The Suomi NPP space segment is comprised of six elements. The spacecraft, the five instrument/sensor payloads, and the associated ground support equipment and simulators.
The spacecraft is a member of the Ball Configurable Platform (BCP) family of spacecraft designed for cost-effective, remote sensing applications. Its proven design accommodates a wide range of payloads, including optical applications with sub-meter resolutions and synthetic aperture radar. The NPP spacecraft bus is the eighth of 11 spacecraft built by Ball Aerospace on the same BCP 2000 core architecture. In all, this architecture has more than 50 years of successful on-orbit operations. The BCP 2000 was designed to accommodate a wide variety of Earth-observing payloads that require precision pointing control, flexible high-data throughput and downlinks, and controlled re-entry. The NPP spacecraft incorporates both MIL-STD-1553 and IEEE 1394 (FireWire) data networks to support the payload suite. The spacecraft has a 7-year design life, with a five-year 5-year mission life.

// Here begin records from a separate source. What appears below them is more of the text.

/-- The next thing that happens [1]. -/
inductive Move where
  | issue (wave : Nat)
  | event (i : Instr) (a : EventArgs)
  /-- The part's own choices that no row names: a cache or TLB gives up an entry (03 R86, R91; 28 R475). -/
  | dropL1 (core line : Nat)
  /-- An L1 writes dirty bytes of a line back before it must (03 R86). -/
  | backL1 (core line : Nat) (mask : BitVec 64)
  | dropL2 (slice line : Nat)
  | dropTlb (core page : Nat)
  /-- The side port brings an SPDM request that the part does not support (32 R513). -/
  | otherSpdm
  /-- A debugger halts or releases a team (02 R66). -/
  | halt (launch team : Nat) (on : Bool)
  /-- A TLBI on another device reaches this one, for a span launch of it or, from a system launch, for every space (19 R414). -/
  | peerTlbi (launch : Option Nat) (first count : Nat)
  | idle
deriving DecidableEq, Repr

/-- An access of the part itself that may wait for a page under migration (28 R471). -/
inductive Walker where
  /-- The record that a queue is to read. -/
  | record (queue : Nat)
  /-- A held release of a fibre, or what ended fibres of a core left. -/
  | release (fibre : FibreId)
  | left (core launch : Nat)
  /-- A team's Assay record. -/
  | assay (launch team : Nat)
deriving DecidableEq, Repr, Inhabited

/-- The state of the device. -/
structure State where
  /-- The model's own [1]: moves to come, the wave that issues, the length of its instruction, what an event brings. -/
  agenda : List Move := []
  cur : Option Nat := none
  ilen : Nat := 12
  ev : EventArgs := {}
  /-- The model's own: the counter of free values [3], and of names [1]. -/
  freeCtr : Nat := 0
  nextId : Nat := 1
  /-- The model's own: whose turn it is when the agenda is empty [2]. -/
  turn : Nat := 0
  clk : Clocks
  mem : MemSys
  cores : List Core
  fibres : List Fibre := []
  waves : List Wave := []
  teams : List Team := []
  gangs : List Gang := []
  itemCrews : List ItemCrew := []
  queues : List Queue
  /-- The round-robin pointer of each class (02 R46). -/
  pointers : List Nat := [0, 0, 0, 0]
  rtobj : Word := 0
  /-- HDMBASE, as the host's decoder stands (27 R460) [33]. -/
  hdmBase : Nat := 0
  objects : List Object := []
  launches : List Launch := []
  unloads : List Unload := []
  finished : List Finished := []
  ring : Ring := {}
  /-- L1FUSE.DIS of each die (29 R496). -/
  fuseDis : List (BitVec 16)
  ops : List EngOp := []
  tileOps : List TileOp := []
  grids : List Grid := []
  families : List Family := []
  entries : List Entry := []
  fwds : List Fwd := []
  left : List LeftRelease := []
  /-- The part's own accesses that wait for a page under migration, and RTIME since when (28 R471). -/
  walkers : List (Walker × Nat) := []
  fabric : Fabric
  service : Service
  /-- Messages and interrupts sent, the newest first. -/
  sent : List Msg := []
deriving DecidableEq, Repr

/-- The state after reset (27 R462; 28 R477, R481; 29 R488, R493, R496; 31 R511; 32 R515). What the spec gives no value for
is 0 or empty, by the log entries INVENTORY.md names. -/
def State.reset : State where
  clk := { cycles := List.replicate 8 0, mhz := List.replicate 8 700, parts := List.replicate 8 0 }
  mem :=
    { clocks := List.replicate 128 0
      veins := (List.range 16).map (fun v => { hash := if v % 2 == 0 then ⟨0xFFFF, 0, true⟩ else ⟨0, 0, false⟩ })
      regions := List.replicate 64 {}
      dieTlb := List.replicate 8 []
      nodes := List.replicate 8 [] }
  cores := (List.range 512).map (fun c => { phys := c % 64 })
  queues := List.replicate 64 {}
  fuseDis := List.replicate 8 0
  fabric := { ports := List.replicate 16 {}, agents := List.replicate 193 {} }
  service :=
    { sluices := List.replicate 8 0, dowsers := List.replicate 8 0, spares := List.replicate 8 [64, 65]
      stackErrors := List.replicate 8 0, dieErrors := List.replicate 10 0, temps := List.replicate 10 0
      hot := List.replicate 10 false }

end Sys2Proof.Machine
end

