-- ==== Sys2Proof/Machine/Memory.lean ====
section
/-! DEFINITION. Bytes in a canonical memory, and bytes in a 64-byte line (00 R5; 03 R86, R88). -/

namespace Sys2Proof.Machine

/-- The byte at an address. -/
def Memory.get : Memory → Nat → Byte
  | [], _ => unlistedByte
  | (b, v) :: r, a => if a = b then v else if a < b then unlistedByte else Memory.get r a

/-- The memory after a byte is written; the canonical form is kept. -/
def Memory.set : Memory → Nat → Byte → Memory
  | [], a, v => if v = unlistedByte then [] else [(a, v)]
  | (b, w) :: r, a, v =>
    if a < b then (if v = unlistedByte then (b, w) :: r else (a, v) :: (b, w) :: r)
    else if a = b then (if v = unlistedByte then r else (a, v) :: r)
    else (b, w) :: Memory.set r a v

/-- n bytes from an address, little-endian (00 R5). -/
def Memory.getN (m : Memory) (a : Nat) : Nat → Nat
  | 0 => 0
  | n + 1 => (m.get a).toNat + 256 * Memory.getN m (a + 1) n

/-- n bytes written at an address, little-endian. -/
def Memory.setN (m : Memory) (a : Nat) : Nat → Nat → Memory
  | 0, _ => m
  | n + 1, v => Memory.setN (m.set a (BitVec.ofNat 8 v)) (a + 1) n (v / 256)

/-- Bytes written one after the other. -/
def Memory.setBytes (m : Memory) (a : Nat) : List Byte → Memory
  | [] => m
  | b :: bs => Memory.setBytes (m.set a b) (a + 1) bs

/-- n bytes as a list. -/
def Memory.getBytes (m : Memory) (a n : Nat) : List Byte := (List.range n).map (fun i => m.get (a + i))

/-- The bits that a byte mask covers in a line. -/
def maskBits (m : BitVec 64) : BitVec 512 :=
  BitVec.ofNat 512 ((List.range 64).foldr (fun i acc => 256 * acc + (if m.getLsbD i then 255 else 0)) 0)

/-- A mask of n bytes from byte k of a line. -/
def byteMask (k n : Nat) : BitVec 64 := BitVec.ofNat 64 ((2 ^ n - 1) * 2 ^ k)

/-- A line whose masked bytes come from another. -/
def mergeLine (old new : BitVec 512) (m : BitVec 64) : BitVec 512 :=
  (old &&& ~~~ maskBits m) ||| (new &&& maskBits m)

/-- n bytes of a line from byte k. -/
def lineBytes (d : BitVec 512) (k n : Nat) : Nat := d.toNat / 2 ^ (8 * k) % 2 ^ (8 * n)

/-- A line that holds n bytes at byte k, and zeros elsewhere. -/
def lineOf (k n v : Nat) : BitVec 512 := BitVec.ofNat 512 (v % 2 ^ (8 * n) * 2 ^ (8 * k))

/-- The line of a memory that starts at an address. -/
def Memory.getLine (m : Memory) (a : Nat) : BitVec 512 := BitVec.ofNat 512 (m.getN a 64)

/-- The masked bytes of a line written to memory, byte by byte from byte k. -/
def Memory.setLineFrom (m : Memory) (a : Nat) (d : BitVec 512) (mask : BitVec 64) : Nat → Nat → Memory
  | 0, _ => m
  | n + 1, k =>
    Memory.setLineFrom (if mask.getLsbD k then m.set (a + k) (BitVec.ofNat 8 (lineBytes d k 1)) else m) a d mask n (k + 1)

/-- The masked bytes of a line written to memory. -/
def Memory.setLine (m : Memory) (a : Nat) (d : BitVec 512) (mask : BitVec 64) : Memory := m.setLineFrom a d mask 64 0

/-- The entries of a list after an update at a position. -/
def updAt {α : Type} (l : List α) (i : Nat) (f : α → α) : List α :=
  match l, i with
  | [], _ => []
  | x :: xs, 0 => f x :: xs
  | x :: xs, n + 1 => x :: updAt xs n f

end Sys2Proof.Machine
end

Ball Aerospace designed and built the spacecraft bus, under contract to Goddard Space Flight Center, and was responsible for integrating the instruments and for performing satellite-level testing and launch support.
The five instruments manifested for flight on the Suomi NPP spacecraft trace their heritage to instruments on NASA's Terra, Aqua and Aura missions, on NOAA's Polar Operational Environmental Satellite (POES) spacecraft, and on DOD's Defense Meteorological Satellite Program (DMSP).
The spacecraft directly transmits stored mission sensor data to a receiving station in Svalbard, Norway, and will also provide continuous direct broadcast of real-time sensor data. The mission data will be routed on communications networks from Svalbard to the continental United States.